Back in 2012, Iran had enriched large quantities of uranium to 20%, and a small quantity to 27%, according to the International Atomic Energy Agency. That was enough to rouse Netanyahu to display a cartoon bomb at the UN and urge the world to take action. The subsequent JCPOA limited Iranian uranium enrichment to 3.67% purity.
Today, Iran is enriching uranium to 60%, plus a small quantity reached 84%. The “not-deal” would limit Iran to continuing to enrich to 60%; that’s a lot more than 3.67%.
It’s almost enough to make one nostalgic for the JCPOA, which had the inherent downside of recognizing an Iranian “right to enrich.”
Other weaknesses of the JCPOA that the “not-agreement” repeats are the sanctions relief – money that props up the mullahs’ regime and can be used to terrorize the Middle East – and lack of significant restrictions on Iran’s ballistic missiles program and proxies in the region.
Yes, the new understandings reportedly stop Iran from selling missiles to Russia or having its proxies kill Americans in Syria, according to The New York Times. Even those narrow limitations seem unlikely to be effective. Iran’s post-sanctions “resistance economy” relies on Russia and China, such that alienating the former would be a bad idea from Tehran’s perspective. Plus, Iran does not generally admit to being behind its proxies when they attack Americans, so why would they change now?
MEANWHILE, MEMBERS of both parties and both houses of Congress are not accepting the Biden administration’s attempts to circumvent them and are questioning the wisdom of a deal with Iran at this time.
House Foreign Affairs Committee chairman Michael McCaul, a Republican, wrote to Biden: “Rather than using United States diplomatic leverage and military deterrence to dissuade Iran from engaging in these malign activities, this administration is rewarding Iran’s bad behavior in exchange for a false promise of de-escalation.

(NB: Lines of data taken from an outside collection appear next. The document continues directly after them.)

/-- LD (R241). -/
def execLd (h : Hdr) (x : LoadX) (w : MemW) (s : State) : Host.Outcome State Fault Refusal := fire (.ld h x w) (loadBody false x w) s
/-- LDR (R234, R241). -/
def execLdr (h : Hdr) (x : LoadX) (w : MemW) (s : State) : Host.Outcome State Fault Refusal := fire (.ldr h x w) (loadBody true x w) s
/-- ST (R242). -/
def execSt (h : Hdr) (x : Width) (w : MemW) (s : State) : Host.Outcome State Fault Refusal := fire (.st h x w) (stBody x w) s
/-- LDPAIR (R64, R241). -/
def execLdpair (h : Hdr) (x : LoadX) (w : MemW) (s : State) : Host.Outcome State Fault Refusal := fire (.ldpair h x w) (ldpairBody x w) s
/-- TLD (R243). -/
def execTld (h : Hdr) (w : TmemW) (s : State) : Host.Outcome State Fault Refusal := fire (.tld h w) (tldBody false w) s
/-- TLDR (R234, R243). -/
def execTldr (h : Hdr) (w : TmemW) (s : State) : Host.Outcome State Fault Refusal := fire (.tldr h w) (tldBody true w) s
/-- TST (R244). -/
def execTst (h : Hdr) (w : TmemW) (s : State) : Host.Outcome State Fault Refusal := fire (.tst h w) (tstBody w) s
/-- TGATH (R246). -/
def execTgath (h : Hdr) (w : TmemW) (s : State) : Host.Outcome State Fault Refusal := fire (.tgath h w) (tgathBody w) s
/-- TSCAT (R246). -/
def execTscat (h : Hdr) (w : TmemW) (s : State) : Host.Outcome State Fault Refusal := fire (.tscat h w) (tscatBody w) s
/-- FENCE (R260, R261). -/
def execFence (h : Hdr) (sc : Scope) (s : State) : Host.Outcome State Fault Refusal := fire (.fence h sc) (holdBody (.fence sc 0xFF true true)) s
/-- FENCE_WORD (R260, R261). -/
def execFenceWord (h : Hdr) (sc : Scope) (w : FenceW) (s : State) : Host.Outcome State Fault Refusal := fire (.fenceWord h sc w) (holdBody (.fence sc w.streams.toNat (w.order.getLsbD 0) (w.order.getLsbD 1))) s
/-- SBAR (R262). -/
def execSbar (h : Hdr) (w : SbarW) (s : State) : Host.Outcome State Fault Refusal := fire (.sbar h w) (holdBody (.sbar w.src.toNat w.dst.toNat)) s
/-- TLWAIT (R264). -/
def execTlwait (h : Hdr) (tl : Timeline) (s : State) : Host.Outcome State Fault Refusal := fire (.tlwait h tl) (tlwaitBody tl) s
/-- TLREAD (R265). -/
def execTlread (h : Hdr) (tl : Timeline) (s : State) : Host.Outcome State Fault Refusal := fire (.tlread h tl) (tlreadBody tl) s

end Sys2Proof.Machine
end

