-- ==== Sys2Proof/Machine/Translate.lean ====
section
/-! DEFINITION. What the Kiln makes of the words of a block (R39 to R45, R48, R49, R57 to R66, R89): a configuration, or the
fault of lowest report offset. -/

namespace Sys2Proof

/-- What a second word says of the operands and the LSID of its instruction, whatever its other bits hold: the A bit of FCSET (R152) and
ZDRAIN (R212), and the LSID of a tile memory word (R53). -/
def Raw.telling (r : Raw) : Nat :=
  let op := fieldOf r.base.toNat 25 7
  let mask := if op = 0x12 then 2 ^ 21 else if op = 0x23 then 2 ^ 17 else if 0x2B ≤ op ∧ op < 0x30 then 31 * 2 ^ 27 else 0
  (r.second &&& BitVec.ofNat 32 mask).toNat

/-- The instruction that a pair of words names by its opcode and X, whatever its other fields hold (R49); an extension opcode
and a reserved one name none. -/
def Raw.named (r : Raw) : Option Instr :=
  let b := r.base.toNat
  let tgt := fun (t : Nat) => (Target.ofCode t).getD .none
  let h : Hdr := { pr := (Pred.ofCode (fieldOf b 22 2)).getD .always, t1 := tgt (fieldOf b 9 9), t0 := tgt (fieldOf b 0 9) }
  let try_ := fun (i s : Nat) => match decodeOp (fieldOf b 25 7) i (fieldOf b 18 4) s h with
    | .ok k => some k
    | .error _ => none
  ([try_ (fieldOf b 24 1) r.second.toNat, try_ (fieldOf b 24 1) r.telling, try_ (fieldOf b 24 1) 0, try_ (1 - fieldOf b 24 1) 0]).findSome? id

/-- The extension opcode of a base word (R65). -/
def Raw.extension (r : Raw) : Option Nat :=
  let op := fieldOf r.base.toNat 25 7
  if 0x78 ≤ op ∧ op < 0x7F then some (op - 0x78) else none

/-- An instruction takes an operand side (R49). -/
def Instr.takes (i : Instr) (sd : Side) : Bool := i.required.contains sd

namespace Machine

/-- Where the Kiln reports a fault of a block: the header, or an instruction (R66). -/
structure BlockFault where
  code : Code
  idx : Option Nat
  deriving DecidableEq, Repr

/-- What reading a block comes to: its configuration, a fault, or a word that cannot be had at an offset. -/
inductive Parsed where
  | ok (c : Cfg)
  | fault (f : BlockFault)
  | missing (off : Nat)
  deriving DecidableEq, Repr

/-- The instructions of a block (R44): from the words left, the first of which is at `off`. -/
def rawsFrom : Nat → Nat → List Word32 → Except Nat (List Raw)
  | 0, _, _ => .ok []
  | _ + 1, off, [] => .error off
  | n + 1, off, b :: t =>
    if Raw.hasSecond b then
      match t with
      | [] => .error (off + 4)
      | s :: t' => (rawsFrom n (off + 8) t').map fun l => { base := b, second := s } :: l
    else (rawsFrom n (off + 4) t).map fun l => { base := b, second := 0 } :: l

/-- A target code is valid in a block (R48, R49). -/
def targetGood (raws : List Raw) (writes : Nat) (code : Nat) : Bool :=
  match Target.ofCode code with
  | none => false
  | some .none => true
  | some (.write k) => decide (k.toNat < writes)
  | some (.slot sd i) =>
    match raws[i.toNat]? with
    | none => false
    | some r => r.extension.isSome || (match r.named with | some k => k.takes sd | none => false)

/-- Branch-class instructions stand in the block types R60 gives. -/
def branchAllowed (ty : BlockTy) : Instr → Bool
  | .br _ _ | .bri _ | .tend _ => ty == .code || ty == .actor
  | .call _ _ | .calli _ | .ret _ => ty == .code
  | .iter _ | .lbreak _ => ty == .loop
  | _ => true

/-- CKPT. -/
def isCkpt : Instr → Bool
  | .ckpt _ => true
  | _ => false

/-- What R89 allows a dependent to be; `sd` is the slot its token goes to. -/
def dependentGood (r : Raw) (sd : Side) : Bool :=
  let op := fieldOf r.base.toNat 25 7
  (match r.named with
    | some (.mov _) | some (.const_ _ _) | some (.constZx _ _) | some (.consth _ _) | some (.null_ _) | some (.sel _)
    | some (.gate _) | some (.carry _) | some (.br _ _) | some (.iter _) | some (.lbreak _) => true
    | some (.st _ _ _) => sd == .b
    | _ => false) || [0x08, 0x0A, 0x0B, 0x0C, 0x0D, 0x0E].contains op

/-- The operand slots that an instruction's targets name. -/
def Raw.slots (r : Raw) : List (Nat × Side) :=
  ([fieldOf r.base.toNat 0 9, fieldOf r.base.toNat 9 9]).filterMap fun c => match Target.ofCode c with
    | some (.slot sd i) => some (i.toNat, sd)
    | _ => none

/-- Slots reached from some, `n` links deep: not through CARRY, whose token goes to another activation (DEDUCED, assumption log 17). -/
def reachSlots (raws : List Raw) : Nat → List (Nat × Side) → List (Nat × Side)
  | 0, l => l
  | n + 1, l =>
    let on := fun (r : Raw) => match r.named with | some i => !i.isCarry | none => true
    reachSlots raws n ((l ++ l.flatMap fun p => match raws[p.1]? with | some r => if on r then Raw.slots r else [] | none => []).eraseDups)

/-- The first dependent that R89 does not allow. -/
def badDependent (raws : List Raw) (idx : Nat) : Option Nat :=
  match raws[idx]? with
  | none => none
  | some r =>
    let bad := (reachSlots raws raws.length (Raw.slots r).eraseDups).filter fun p =>
      match raws[p.1]? with | some d => !dependentGood d p.2 | none => false
    (leastBy id (bad.map Prod.fst))

/-- Indices of the instructions that meet a condition. -/
def indicesOf (raws : List Raw) (p : Instr → Bool) : List Nat :=
  (List.range raws.length).filter fun n => match (raws[n]?).bind Raw.named with | some i => p i | none => false

/-- The instruction at an index breaks a rule of R63 that is reported at it (R66): the dependents of an irrevocable one
keep R89. -/
def instrFault (raws : List Raw) (ty : BlockTy) (writes features idx : Nat) (r : Raw) : Option Code :=
  let later := fun (p : Instr → Bool) => (indicesOf raws p).any fun n => decide (n < idx)
  let b := r.base.toNat
  let targets := !(targetGood raws writes (fieldOf b 0 9) && targetGood raws writes (fieldOf b 9 9))
  match r.extension with
  | some n => if targets || !bitAt features n then some .encoding else some .feature
  | none =>
    match decodeRaw r, r.named with
    | .ok _, some i =>
      if targets || !branchAllowed ty i || (i.isLoop && (ty == .loop || later Instr.isLoop)) ||
          (i.isCarry && (ty != .loop || later Instr.isCarry)) || (i.isHcall && (later Instr.isHcall || later Instr.irrevocable)) ||
          (i.irrevocable && (later Instr.irrevocable || later Instr.isHcall)) ||
          (indicesOf raws Instr.irrevocable).any (fun n => badDependent raws n == some idx)
      then some .encoding else none
    | _, _ => some .encoding

/-- The loads and stores of a block with their LSIDs: one without its second word has none. -/
def accessesOf (raws : List Raw) : List Instr :=
  ((raws.filter fun r => Raw.hasSecond r.base).filterMap Raw.named).filter fun i => i.isStore || i.isLoad

/-- The store LSIDs of a block as a mask (R61). -/
def storeMaskOf (raws : List Raw) : Nat :=
  ((accessesOf raws).filter Instr.isStore).foldl (fun m i => m ||| 2 ^ (i.lsid.getD 0)) 0

/-- One LSID is both a load's and a store's (R61). -/
def mixedLsids (raws : List Raw) : Bool :=
  let l := accessesOf raws
  l.any fun i => i.isLoad && l.any fun j => j.isStore && i.lsid == j.lsid

/-- The rules of R60 to R62 that concern the block as a whole. -/
def wholeGood (raws : List Raw) (ty : BlockTy) (mask : Nat) : Bool :=
  let l := raws.filterMap Raw.named
  l.any (fun i => i.branchClass && branchAllowed ty i) && storeMaskOf raws == mask && !mixedLsids raws &&
    (!l.any isCkpt || (ty == .code && raws.length == 2 && l.length == 2 && (l.filter isCkpt).length == 1 &&
      (l.filter Instr.branchClass).length == 1 && mask == 0))

/-- A read entry of a word (R42). -/
def readEntry (w : Word32) : ReadEntry :=
  let tgt := fun (t : Nat) => (Target.ofCode t).getD .none
  { g := fieldOf w.toNat 25 7, t1 := tgt (fieldOf w.toNat 9 9), t0 := tgt (fieldOf w.toNat 0 9) }

/-- The bytes of write-entry words (R43). -/
def writeBytesOf (ws : List Word32) : List Nat := ws.flatMap fun w => (List.range 4).map fun k => bitsAt w.toNat (8 * k) 8

/-- The write-entry bytes obey R43. -/
def writesGood (n : Nat) (l : List Nat) : Bool :=
  let used := l.take n
  used.all (fun b => decide (128 < b)) && (l.drop n).all (· == 0) && used.eraseDups.length == used.length

/-- The block at an address from its words (R63 to R66); `limit` is the room to the next block or the end of the section. -/
def parseBlock (addr obj limit features : Nat) (nodes : Nat → Nat) (ws : List Word32) : Parsed :=
  let head : Parsed := .fault { code := .encoding, idx := none }
  let lack := fun (off : Nat) => if limit < off + 4 then head else .missing off
  match ws with
  | h0 :: h1 :: rest =>
    match h0Type h0.toNat with
    | none => .fault { code := .noncodeBlock, idx := none }
    | some ty =>
      let n := bitsAt h0.toNat 15 7 + 1
      let reads := bitsAt h0.toNat 9 6
      let writes := bitsAt h0.toNat 3 6
      let ww := (writes + 3) / 4
      let pad := (reads + ww) % 2
      if ty == .data then .fault { code := .noncodeBlock, idx := none }
      else if bitsAt h0.toNat 0 3 ≠ 0 ∨ 32 < reads ∨ 32 < writes ∨ (ty = .loop ∧ writes ≠ 0) then head
      else if rest.length < reads + ww + pad then lack (8 + 4 * rest.length)
      else
        let rs := rest.take reads
        let wb := writeBytesOf ((rest.drop reads).take ww)
        let padding := (rest.drop (reads + ww)).take pad
        match rawsFrom n (8 + 4 * (reads + ww + pad)) (rest.drop (reads + ww + pad)) with
        | .error off => lack off
        | .ok raws =>
          let size := 8 + 4 * (reads + ww + pad) + (raws.map fun r => if Raw.hasSecond r.base then 8 else 4).sum
          let good := fun c => targetGood raws writes c
          if limit < size || rs.any (fun w => fieldOf w.toNat 18 7 != 0 || !good (fieldOf w.toNat 0 9) || !good (fieldOf w.toNat 9 9)) ||
              !writesGood writes wb || padding.any (· != 0) || !wholeGood raws ty h1.toNat then head
          else
            match (List.range n).findSome? fun k => (raws[k]?).bind fun r => (instrFault raws ty writes features k r).map fun c => (k, c) with
            | some (k, c) => .fault { code := c, idx := some k }
            | none => .ok { num := 0, addr := addr, obj := obj, ty := ty, code := raws, reads := rs.map readEntry
                            writes := (wb.take writes).map fun b => b % 128, storeMask := h1, nodes := (List.range n).map nodes }
  | _ => lack (4 * ws.length)

/-- The room of a block: to the next block of its table, or to the end of the section (R34). -/
def Obj.room (o : Obj) (addr : Nat) : Nat :=
  let i := o.indexOf addr
  let here := nthD o.blocks i 0
  (match o.blocks[i + 1]? with | some n => n | none => o.codeSize) - here

/-- The node of an instruction of a block (R451): of the last entry of its block at or below it; 0xFFFFFFFF where none is. -/
def Obj.nodeOf (o : Obj) (addr k : Nat) : Nat :=
  match (o.nodes.filter fun p => p.1 == o.indexOf addr && decide (p.2.1 ≤ k)).getLast? with
  | some p => p.2.2
  | none => 0xFFFFFFFF

/-- The bytes at a key up to the first poisoned granule. -/
def State.cleanBytes (s : State) (key n : Nat) : List Byte :=
  match (List.range (n / 64 + 1)).find? fun i => decide (key / 64 * 64 + 64 * i < key + n) && s.poisoned (key / 64 * 64 + 64 * i) with
  | some i => s.readBytes key (key / 64 * 64 + 64 * i - key)
  | none => s.readBytes key n

/-- The bytes of a block that can be fetched, from its address up to the first page that cannot or the first poisoned granule. -/
def State.fetchable (s : State) (c : Nat) : List (Nat × Nat) → List Byte
  | [] => []
  | r :: t => match s.checkRuns c [] .code [r] with
    | .ok ks =>
      let l := ks.flatMap fun k => s.cleanBytes k.1 k.2
      if l.length < r.2 then l else l ++ s.fetchable c t
    | _ => []

/-- The bytes of a block from a place in it on, up to a place, as far as they can be fetched. -/
def State.fetchRest (s : State) (c addr upTo at_ : Nat) : List Byte := s.fetchable c (pageRuns (addr + at_) (upTo - at_))

/-- The block at an address for an object (R427): the bytes read before, and the rest as its memory stands. -/
def State.parseAt (s : State) (c n : Nat) (o : Obj) (addr : Nat) (before : List Byte) : Parsed :=
  let room := o.room addr
  parseBlock addr n room o.features (o.nodeOf addr) (wordsOfBytes (before ++ s.fetchRest c addr (min 1192 room) before.length))

/-- The configuration of a block for a context: of a current translation on the die, else as its memory stands. -/
def State.cfgAt (s : State) (die c addr : Nat) : Option Cfg :=
  match s.entryOf die c addr with
  | some e => some e.cfg
  | none => match s.objectOf c addr with
    | none => none
    | some (n, o) => match s.parseAt c n o addr [] with
      | .ok g => some g
      | _ => none

end Machine

end Sys2Proof
end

“I urge the administration to remember that US law requires that any agreement, arrangement, or understanding with Iran needs to be submitted to Congress pursuant to INARA. Any continued obstruction will rob the American people... of answers about why the United States is facilitating the lining of Iran’s coffers.”
Republican Sen. Lindsey Graham said of the Biden administration’s talks with Iran, to Jewish Insider: “They want a deal so bad they can taste it. They’ll crawl through glass for it. It’s unseemly.”

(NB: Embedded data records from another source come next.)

/-! ### The atomic engine (R267 to R274) -/

/-- The result of an operation on `n` bytes (R272): none where nothing is written. -/
def atomicNew (op : AtomOp) (n : Nat) (old b c : Nat) : Option Nat :=
  let m := 2 ^ (8 * n)
  let b := b % m
  let lt := fun (x y : Nat) => decide (signedOf (8 * n) x < signedOf (8 * n) y)
  match op with
  | .add => some ((old + b) % m)
  | .and => some (Nat.land old b)
  | .or => some (Nat.lor old b)
  | .xor => some (Nat.xor old b)
  | .min => some (if lt b old then b else old)
  | .max => some (if lt old b then b else old)
  | .minu => some (min old b)
  | .maxu => some (max old b)
  | .swap => some b
  | .cas => if old = b then some (c % m) else none

/-- The address of a request's line (R268). -/
def AtomReq.line (r : AtomReq) : Nat := r.pa / 64 * 64

/-- The engine of a request. -/
def AtomReq.engine (r : AtomReq) : Nat := (engineKey r.pa).getD 0

/-- Remove a request that was performed. -/
def State.delReq (s : State) (n : Nat) : State := { s with sync := { s.sync with reqs := s.sync.reqs.del n } }

/-- Replace the lines of an engine. -/
def State.setLine (s : State) (q : Nat) (l : Line) : State :=
  let e := s.engine q
  s.setEngine q { e with lines := mapIf (fun m => m.pa == l.pa) (fun _ => l) e.lines }

/-- A line with `n` bytes of a value put at an offset. -/
def Line.put (l : Line) (off n v : Nat) : Line :=
  { l with bytes := (List.range n).foldl (fun m i => setAt (off + i) (nthD (leBytes n v) i 0) m) l.bytes, dirty := true }

/-! ### Trace records at their engines (R456) -/

/-- What a PE's trace unit sends for a context: it belongs to no task. -/
def traceSrc (c pe : Nat) : Src := { Src.none with ctx := c, pe := pe, task := Config.taskSlots, frame := 0xFF }

/-- A trace write may reach its byte with the context's partition (R456, R471). -/
def State.traceReach (s : State) (part pa : Nat) : Bool :=
  if 2 ^ 52 ≤ pa then !isRefused pa
  else match regionOf pa with
    | .hbm _ => s.ownerOf pa == part
    | .tile pe off => decide (2 ^ 21 - s.aperture pe ≤ off)
    | _ => false

/-- A PE's trace unit sends a request to an engine (R456): none to a page that is not the context's partition's (R471; DESIGN CHOICE, assumption log 71). -/
def State.traceReq (s : State) (src : Src) (part pa : Nat) (p : AtomFor) : State :=
  if !s.traceReach part pa then s
  else
    let req : AtomReq := { src := src, bank := pa / 64 % 4, arrival := s.sched.cycle, near := homeQuad pa == some (quadOfPe src.pe) && decide (pa < 2 ^ 52)
                           va := pa, pa := pa, size := 8, op := .add, b := 1, c := 0, release := p.types, stream := 8, dests := [], tla := 0
                           accepted := none, purpose := p, refused := false }
    State.bump { s with sync := { s.sync with reqs := s.sync.reqs.put s.sched.serial req } }

/-- A record is generated: its index is to be claimed at its header's engine (R456). -/
def State.sendTrace (s : State) (src : Src) (t : TraceWrite) : State := s.traceReq src t.part t.header (.claim t)

/-- A record is dropped: Lost is to be counted (R456). -/
def State.loseTrace (s : State) (src : Src) (t : TraceWrite) : State := s.traceReq src t.part t.header (.lost t)

/-- Bytes 63–1 of a record whose index was claimed are on their way (R456). -/
def State.traceBytes (s : State) (src : Src) (t : TraceWrite) (w : Nat) : State :=
  let at_ := runAt t.pages (64 * (w % t.slots))
  if !s.traceReach t.part at_ then s.loseTrace src t
  else
    let cells := (List.range 63).map fun i => (at_ + 1 + i, 1 + i)
    s.addAccess { src := src, stream := 8, lsid := 0, write := true, released := true, cells := cells, buf := t.bytes, pieces := piecesOf cells, dests := []
                  extra := [], purpose := .trace t, state := .active, refused := [], step := none, issued := 0, prior := [], fwd := [] }

/-- An engine performs a request of a trace unit on a line it holds (R456): a claim where the buffer is full adds 1 to Lost instead. -/
def State.performTrace (s : State) (q n : Nat) (r : AtomReq) (l : Line) : State :=
  let count := l.put 16 8 ((fieldAt l.bytes 16 8 + 1) % 2 ^ 64)
  let w := fieldAt l.bytes 0 8
  match r.purpose with
  | .claim t =>
    if l.poisoned || (w + 2 ^ 64 - fieldAt l.bytes 8 8) % 2 ^ 64 == t.slots then (s.setLine q count).delReq n
    else ((s.setLine q (l.put 0 8 ((w + 1) % 2 ^ 64))).delReq n).traceBytes r.src t w
  | .typed t =>
    if l.poisoned then (s.delReq n).loseTrace r.src t
    else (s.setLine q (l.put 0 1 (fieldAt t.bytes 0 1))).delReq n
  | _ => (s.setLine q count).delReq n

/-- An atomic reaches a poisoned line (R270): it performs nothing, raises UNCORRECTABLE, and its targets receive nulls. -/
def State.atomPoisoned (s : State) (q n : Nat) (r : AtomReq) : State :=
  let e : Fail := { code := .uncorrectable, detail := wordOf (r.pa / 64 * 64) }
  match r.purpose with
  | .instr _ =>
    let s1 := ((s.delReq n).raiseAt r.src e).completeNumber r.src.ctx r.src.pe .tla r.tla
    (s1.reply (.quad q) 3 r.dests nullTok r.src).sweepHolds
  | .signal c => (s.delReq n).abortCopy c e
  | .claim _ | .typed _ | .lost _ => s

/-- An engine performs a request on a line it holds (R272). -/
def State.performAtom (s : State) (q n : Nat) (r : AtomReq) : State :=
  match (s.engine q).lines.find? fun l => l.pa == r.line with
  | none => s
  | some l =>
    if r.purpose.traces then s.performTrace q n r l
    else if l.poisoned then s.atomPoisoned q n r
    else
      let off := r.pa % 64
      let old := fieldAt l.bytes off r.size
      let new := atomicNew r.op r.size old r.b.toNat r.c.toNat
      let l1 := match new with
        | some v => l.put off r.size v
        | none => l
      let s1 := (s.setLine q { l1 with used := s.sched.serial }).bump.delReq n
      let s2 := if new.isSome then s1.countWrite (homeAgent r.pa) ((List.range r.size).map fun i => r.pa + i) else s1
      match r.purpose with
      | .instr value =>
        let s3 := s2.completeNumber r.src.ctx r.src.pe .tla r.tla
        (if value then s3.reply (.quad q) 3 r.dests (scalarTok (wordOf old)) r.src else s3).sweepHolds
      | .signal c =>
        let fin := fun (p : Nat × Copy) => if p.1 = c then (p.1, { p.2 with phase := CopyPhase.finished }) else p
        State.sweepHolds { s2 with copies := s2.copies.map fin }
      | .claim _ | .typed _ | .lost _ => s

/-- A request that a remote package refuses (R476): PROTECTION in the requesting context at reply; the targets receive nulls. -/
def State.atomRefused (s : State) (q n : Nat) (r : AtomReq) : State :=
  let e : Fail := { code := .protection, detail := wordOf r.va }
  match r.purpose with
  | .instr _ =>
    let s1 := ((s.delReq n).raiseAt r.src e).completeNumber r.src.ctx r.src.pe .tla r.tla
    (s1.reply (.quad q) 3 r.dests nullTok r.src).sweepHolds
  | .signal c => (s.delReq n).abortCopy c e
  | .claim _ | .typed _ | .lost _ => s.delReq n

/-- A request has left for its engine (R261, R272): its release has nothing to wait for, and no fence holds it, as a load or as a store (DESIGN CHOICE,
assumption log 116). -/
def State.reqSent (s : State) (n : Nat) (r : AtomReq) : Bool :=
  !(r.release && s.before r.src (2 ^ r.stream)) && !s.heldBack n r.src r.stream true r.place && !s.heldBack n r.src r.stream false r.place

Graham and two Democratic senators, Richard Blumenthal and Robert Menendez, proposed a bill requiring the administration to notify Congress within two days if Iran enriches uranium past 60%.
Tim Kaine, the Democratic senator who voted in favor of the JCPOA in 2015, told Jewish Insider: “I think you would find even those of us who were supporting the JCPOA, we’re so skeptical of Iran right now that you wouldn’t just get people up here who – because they supported in the past – are just going to be [supportive]... [Iran’s] misbehavior in the region, but in particular against its own people, has led to intense skepticism.”
INARA was passed in 2015 to force the Obama administration to admit the details of the deal it was reaching to Congress. That agreement was unpopular once the American people knew what was in it. It’s hard to see how this will be any different, unless the Biden administration does not get away with hiding it as a “deal that must not be named.”